For massive extra credit, you may attack problem 11, 20, 22, 23, or 24 from Ramsey and Kamin. If you solve problem 11, major bonus points if you manage all objects using your conservative collector, not just `Value`s.

For massive extra credit, you may get the ``uScheme interpreter based on context semantics'' from the instructor, and port your garbage collector to that interpreter. The key new idea is that context semantics makes scanning for roots a piece of cake.

For modest extra credit, you may attack any other problem from Chapter 4 of Ramsey and Kamin. It is the instructor's opinion that problems 16 and 19 are probably the easiest of the remaining problems.

## How to prepare your code and what to submit

To set up your directory, do the following:
```cd ~/cs152
mkdir gc
cd gc
cp -r ~cs152/software/bare/uscheme-copy .
cp -r ~cs152/software/bare/uscheme-ms   .
```
This software is part of the textbook software distribution.
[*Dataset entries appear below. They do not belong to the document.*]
/-- An image that may be loaded (R356, R358). -/
def imageOk (img : List Word) : Bool :=
  let h := imgWord img 0
  img.length == 256 && fld h 0 8 == 1 && fld h 10 54 == 0 && (h.getLsbD 8 || h.getLsbD 9) && fld (imgWord img 17) 4 28 == 0 &&
    ((List.range 16).all fun k => cellOk (k / 4) (imgWord img (1 + k))) && ((List.range 230).all fun k => imgWord img (26 + k) == 0)

/-- The image of a slot index of the launch of the atoll in focus, if it has the mark at bit `m` of its header (R358). -/
def State.graph (s : State) (slot m : Nat) : Option (List Word) :=
  match s.launch with
  | some l => match l.graphs.find? fun g => g.1 == slot with
    | some g => if (imgWord g.2 0).getLsbD m then some g.2 else none
    | none => none
  | none => none

/-! ## Channel clocks and scripted service (R345, R349 to R352) -/

/-- The tick of edge k of the channel clock, which runs at 1.25 GHz beside the 4.4 GHz of RCLK (R345). -/
def ckTick (k : Nat) : Nat := (88 * k + 24) / 25

/-- The first edge of the channel clock at or after a tick. -/
def ckAt (t : Nat) : Nat := if t = 0 then 0 else 25 * (t - 1) / 88 + 1

/-- Where a row lies in its channel: bank and DRAM row (R345). -/
def Dev.bankOf (d : Dev) (row : Nat) : Nat := d.chanRow row / 16 % 32
def Dev.dramRow (d : Dev) (row : Nat) : Nat := d.chanRow row / 512

/-- A channel serves a request of launch slot `n` for a row now: in dynamic mode always, in scripted mode the owner by a slot and
the others in a DYN window (R350, R352). -/
def State.served (s : State) (row n : Nat) (wr : Bool) : Bool :=
  let c := s.dev.chan (s.dev.chanOf row)
  if !c.running then true
  else if n ≠ c.owner then c.dyn
  else c.slot == some (wr, s.dev.bankOf row, s.dev.dramRow row) && c.slotAt == s.now

/-- The slot that served a request is used up (R350). -/
def State.useSlot (s : State) (row : Nat) : State :=
  s.updChan (s.dev.chanOf row) fun c => if c.running then { c with slot := none } else c

/-- The tick at which a request that was not served asks again (R352). -/
def State.nextCk (s : State) : Nat := ckTick (ckAt (s.now + 1))

/-! ## Words of device and host memory (R168, R177, R363) -/

/-- The launch slot of an atoll (R375). -/
def State.slotOf (s : State) (k : Nat) : Nat := ((s.atoll k).map fun a => a.slot).getD 0

/-- An access that waits for the order of its strand (R172), or for its channel (R352). -/
def State.gmWait (s : State) (x : GAcc) (wr : Bool) : Option Nat :=
  let w := 2 ^ 60 + (if x.host then 2 ^ 50 else 0) + x.byte / 8
  let b := s.blockers x.src s.ev.seq x.cls w
  if b ≠ [] ∨ s.extBlocks x.src x.cls w then some (max (s.now + 1) (lastTick b + 1))
  else if !x.host && !s.served (x.byte / 128) (s.slotOf x.src) wr then some s.nextCk
  else none

/-- A gld or gst is served, and its reply goes back (R168, R169, R354). -/
def execGmAccess (s : State) : Res :=
  match s.ev.arg with
  | .gacc x =>
    let wr := match x.op with
      | .write _ => true
      | _ => false
    match s.gmWait x wr with
    | some t => .next (s.again t)
    | none =>
      let s1 := s.useSlot (x.byte / 128)
      match x.op with
      | .write v =>
        if x.host then .next (({ s1 with host := s1.host.setWord x.byte v }).chargeNow x.chg)
        else
          let r := s1.gmWriteWord x.byte v
          if r.1 then .next (r.2.later x.src .remoteReply (.reply .none 0 (some 0x72) x.chg))
          else .next (r.2.chargeNow x.chg)
      | _ =>
        if x.host then .next (s1.later x.src .remoteReply (.reply x.dst (s.host.word x.byte) none x.chg))
        else
          let r := s1.gmReadWord x.byte
          .next (r.2.later x.src .remoteReply (.reply x.dst r.1.1 (if r.1.2 then some 0x70 else none) x.chg))
  | _ => .next s

/-- An atomic at the reef of its channel: one indivisible read and write (R177, R354, R363). -/
def execReefAtomic (s : State) : Res :=
  match s.ev.arg with
  | .gacc x =>
    match s.gmWait x true with
    | some t => .next (s.again t)
    | none =>
      let s1 := s.useSlot (x.byte / 128)
      let row := x.byte / 128
      let s2 := s1.findError row
      if s2.dev.bad row then .next ((s2.touch row false false).later x.src .remoteReply (.reply x.dst 0 (some 0x71) x.chg))
      else
        let w := s2.dev.mem.word x.byte
        match x.op with
        | .amo k v => match amoNew k w v with
          | some n => .next ((s2.gmWriteWord x.byte n).2.later x.src .remoteReply (.reply x.dst w none x.chg))
          | none => .next ((s2.touch row false false).later x.src .remoteReply (.reply x.dst w none x.chg))
        | _ => .next s1
  | _ => .next s

/-- A history transfer: the spilled entry is read, it reaches the overflow area, or an overflow row comes back for its on-chip row; a
poisoned row reads zero and sets the data flag (R94, R95, R352, R354). -/
def execHistoryTransferDone (s : State) : Res :=
  match s.ev.arg with
  | .spill row byte frame => .next (s.spillRead row byte frame)
  | .hist refill row byte _ r =>
    if !s.served (byte / 128) s.a.slot (!refill) then .next (s.again s.nextCk)
    else
      let s1 := s.useSlot (byte / 128)
      if refill then
        let g := s1.gmRead (byte / 128)
        .next (((g.2.chargeNow ajMemRow).flag (if g.1.2 then some 0x73 else none)).refillRow row g.1.1)
      else .next (((s1.gmWrite (byte / 128) r).chargeNow ajMemRow).endHistory)
  | _ => .next s

/-! ## Scrubbing, refresh and failures (R347, R348, R353) -/

/-- The patrol scrubber reads a row and finds nothing new (0), an error that it corrects (1) or one that it cannot (2); or the cells of a
row go bad, in a way that can be corrected (3) or not (4), which the next read of the row finds (R353, R354, log 79). -/
def execPatrolScrub (s : State) : Res :=
  match s.ev.arg with
  | .n2 row outcome =>
    let c := s.dev.chanOf row
    let clean := fun (d : Dev) => { d with errs := d.errs.filter fun e => e.1 != row }
    if s.dev.dead row then .next s
    else if outcome = 0 then .next ((s.findError row).updDev clean)
    else if outcome = 1 then .next ((s.updChan c fun x => { x with ce := min 65535 (x.ce + 1) }).updDev clean)
    else if outcome = 3 ∨ outcome = 4 then .next (s.updDev fun d => { clean d with errs := (row, outcome == 4) :: (clean d).errs })
    else if outcome = 2 then
      .next (s.updDev fun d => ({ clean d with mem := d.mem.setRow row 0
                                               poison := row :: d.poison.filter fun p => p != row } : Dev).updChan c fun x =>
        { x with ue := min 65535 (x.ue + 1) })
    else .next s
  | _ => .next s

/-- The refresh interval of a layer's temperature, in channel clocks (R348). -/
def refreshCk (temp : Nat) : Nat := if temp < 85 then 4880 else if temp < 95 then 2440 else if temp < 105 then 1220 else 610

/-- A layer's temperature sets its interval from the next boundary on (R348). -/
def execLayerTempSample (s : State) : Res :=
  match s.ev.arg with
  | .n3 stack layer temp =>
    let s1 := s.updDev fun d => { d with temps := SMap.set d.temps (16 * stack + layer) (BitVec.ofNat 16 (refreshCk temp)) }
    .next (if 105 ≤ temp then s1.record 2 (stack * 2 ^ 8 + layer * 2 ^ 16 + temp * 2 ^ 24) else s1)
  | _ => .next s

/-- The interval in force for a layer of a channel (R348). -/
def Dev.interval (d : Dev) (c layer : Nat) : Nat :=
  let n := (SMap.get d.temps (16 * (c / 32) + layer)).toNat
  if n = 0 then 4880 else n

/-- A failed check of a script: no further word, dynamic mode with its debts repaid, and the owner's queues at rung 3 (R352). -/
def State.scriptFault (s : State) (c check : Nat) : State :=
  let ch := s.dev.chan c
  let s1 := (s.updChan c fun x => { x with running := false, script := [], dyn := false, slot := none, debts := x.debts.map (min 1) })
  ((s1.record 3 (c * 2 ^ 8 + ch.wi * 2 ^ 16 + check * 2 ^ 32 + ch.owner * 2 ^ 40)).unsched fun e => e.i == .scriptWord && e.arg == .n c).sched s.now 6 .none .ladderT2Expiry
    (.n2 ch.owner 6)

/-- A refresh interval ends: the layer's debt rises; a dynamic controller keeps it at 1, and a debt of 9 is a script fault (R348,
R351). -/
def execRefreshInterval (s : State) : Res :=
  match s.ev.arg with
  | .n2 c layer =>
    let ch := s.dev.chan c
    let n := ch.debts.getD layer 0 + 1
    let s1 := s.updChan c fun x => { x with debts := x.debts.set layer (if x.running && !x.dyn then n else min 1 n) }
    if ch.script = [] then .next s1
    else
      let s2 := s1.sched (ckTick (ckAt s.now + s.dev.interval c layer)) 6 .none .refreshInterval (.n2 c layer)
      .next (if ch.running && decide (9 ≤ n) then s2.scriptFault c 13 else s2)
  | _ => .next s

/-- A channel fails in service and is fenced until a start retires it (R347). -/
def execChannelFail (s : State) : Res :=
  match s.ev.arg with
  | .n c => .next (s.updChan c fun x => { x with state := if x.state = 0 then 1 else x.state, running := false, script := [] })
  | _ => .next s

/-- System software names the channels that the next start retires (R347). -/
def execRetirementRecordWrite (s : State) : Res :=
  match s.ev.arg with
  | .list _ l => .next (s.updDev fun d => { d with retire := l })
  | _ => .next s

/-! ## Scripts (R350, R351) -/

def swCmd (w : Word) : Nat := fld w 60 4
def swDt (w : Word) : Nat := fld w 48 12
def swBank (w : Word) : Nat := fld w 43 5
def swLayer (w : Word) : Nat := fld w 38 5
def swRow (w : Word) : Nat := fld w 22 16
def swLen (w : Word) : Nat := fld w 10 12

/-- A timeline word is legal: its command and its reserved bits, and the fields that its command uses (R350, log 105). -/
def scriptWordOk (w : Word) : Bool :=
  let c := swCmd w
  decide (c < 8) && fld w 0 10 == 0 && (c != 5 || swLayer w ≤ 15 || swLayer w == 31) && (c != 1 || decide (swRow w < 24576)) &&
    (c != 7 || swLen w != 0)

/-- The words of a lap, which ends with the first WRAP (R350). -/
def lapOf : List Word → List Word
  | [] => []
  | w :: r => if swCmd w = 6 then [w] else w :: lapOf r

/-- A lap without DYN is too long (R350). -/
def lapTooLong (l : List Word) : Bool :=
  !((lapOf l).any fun w => swCmd w == 7) && decide (65536 < (lapOf l).foldl (fun n w => n + swDt w) 0)

/-- A timeline image that may be loaded (R349, R350). -/
def scriptOk (l : List Word) : Bool :=
  decide (1 ≤ l.length) && decide (l.length ≤ 4096) && l.all scriptWordOk && (l.any fun w => swCmd w == 6) && !lapTooLong l

/-- At least n channel clocks have passed since an earlier command, if there was one. -/
def since (now n : Nat) (t : Option Nat) : Bool := match t with
  | some t => decide (t + n ≤ now)
  | none => true

/-- The layer that a REF is for: with 31 the lowest of greatest debt (R350). -/
def refLayer (debts : List Int) (layer : Nat) : Nat :=
  if layer = 31 then
    let top := debts.foldl max (debts.getD 0 0)
    (debts.findIdx? fun d => d == top).getD 0
  else layer

/-- The banks of a layer. -/
def layerBanks (l : Nat) : List Nat := [2 * l, 2 * l + 1]

def Chan.bank (ch : Chan) (b : Nat) : Bank' := ch.banks.getD b ⟨none, none, none, none, none⟩

/-- The first check of R351 that a word fails in channel clock t. -/
def Chan.failed (ch : Chan) (t : Nat) (w : Word) : Option Nat :=
  let b := ch.bank (swBank w)
  let lastOf := fun (f : Bank' → Option Nat) => (ch.banks.filterMap f).foldl (fun (m : Option Nat) x => some (max x (m.getD x))) none
  let cmd := swCmd w
  let refOk := since t 160 (ch.refs.getD (swBank w / 2) none)
  let rw := fun (_ : Unit) =>
    if !since t 18 b.act then some 1
    else if !(since t 2 (lastOf fun x => x.rd) && since t 2 (lastOf fun x => x.wr)) then some 7
    else if cmd = 3 ∧ !since t 10 (lastOf fun x => x.wr) then some 8
    else if !refOk then some 11
    else if b.row.isNone then some 12 else none
  match cmd with
  | 1 =>
    if !since t 18 b.pre then some 2
    else if !since t 60 b.act then some 4
    else if !since t 4 (ch.acts.head?) then some 5
    else if !since t 16 (ch.acts[3]?) then some 6
    else if !refOk then some 11
    else if b.row.isSome then some 12 else none
  | 2 =>
    if !since t 42 b.act then some 3
    else if !since t 20 b.wr then some 9
    else if !since t 6 b.rd then some 10
    else if !refOk then some 11
    else if b.row.isNone then some 12 else none
  | 3 => rw ()
  | 4 => rw ()
  | 5 =>
    let l := refLayer ch.debts (swLayer w)
    if ch.debts.getD l 0 ≤ -8 then none
    else if !since t 160 (ch.refs.getD l none) then some 11
    else if (layerBanks l).any fun k => (ch.bank k).row.isSome then some 12 else none
  | 7 => if ch.banks.any fun b => b.row.isSome then some 12 else none
  | _ => none

/-- The controller after a good word in channel clock t (R350). -/
def Chan.apply (ch : Chan) (t now : Nat) (w : Word) : Chan :=
  let k := swBank w
  let b := ch.bank k
  let ch := { ch with wi := if swCmd w = 6 then 0 else ch.wi + 1, slot := none }
  match swCmd w with
  | 1 => { ch with banks := ch.banks.set k { b with row := some (swRow w), act := some t }, acts := t :: ch.acts.take 3 }
  | 2 => { ch with banks := ch.banks.set k { b with row := none, pre := some t } }
  | 3 => { ch with banks := ch.banks.set k { b with rd := some t }, slot := some (false, k, b.row.getD 0), slotAt := now }
  | 4 => { ch with banks := ch.banks.set k { b with wr := some t }, slot := some (true, k, b.row.getD 0), slotAt := now }
  | 5 =>
    let l := refLayer ch.debts (swLayer w)
    if ch.debts.getD l 0 ≤ -8 then ch
    else { ch with debts := ch.debts.set l (ch.debts.getD l 0 - 1), refs := ch.refs.set l (some t) }
  | 7 => { ch with dyn := true }
  | _ => ch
Whether you solve all the problems or only some, we expect you to submit at most two collectors. This is what we are expecting for Parts I and II:

• Submit a README file that
• Tells us what parts of the assignment you have completed
• Says with whom you collaborated
• Says about how many hours you needed
• Explains your solutions to Parts I and II
• Includes your solution to Exercise 4
• Says what you measured to arrive at a default value of gamma
• Says what default values of gamma you decided on
• Tells us anything else we should know about the assignment or your work
• If you wish to try your luck at breaking our code, or anyone else's, you may submit up to three tests in a file tests. We've prepared an example tests file you can use to see what the right format is.

• In subdirectory uscheme-copy, you should include your copying collector. It should not be necessary to change any file except copy.c.

• In subdirectory uscheme-ms, you should include your mark-and-sweep collector. It should not be necessary to change any file except ms.c.

Submit using submit-gc.

Submit your solutions to Part III on paper. Please include a note indicating how many hours you spent on Part III.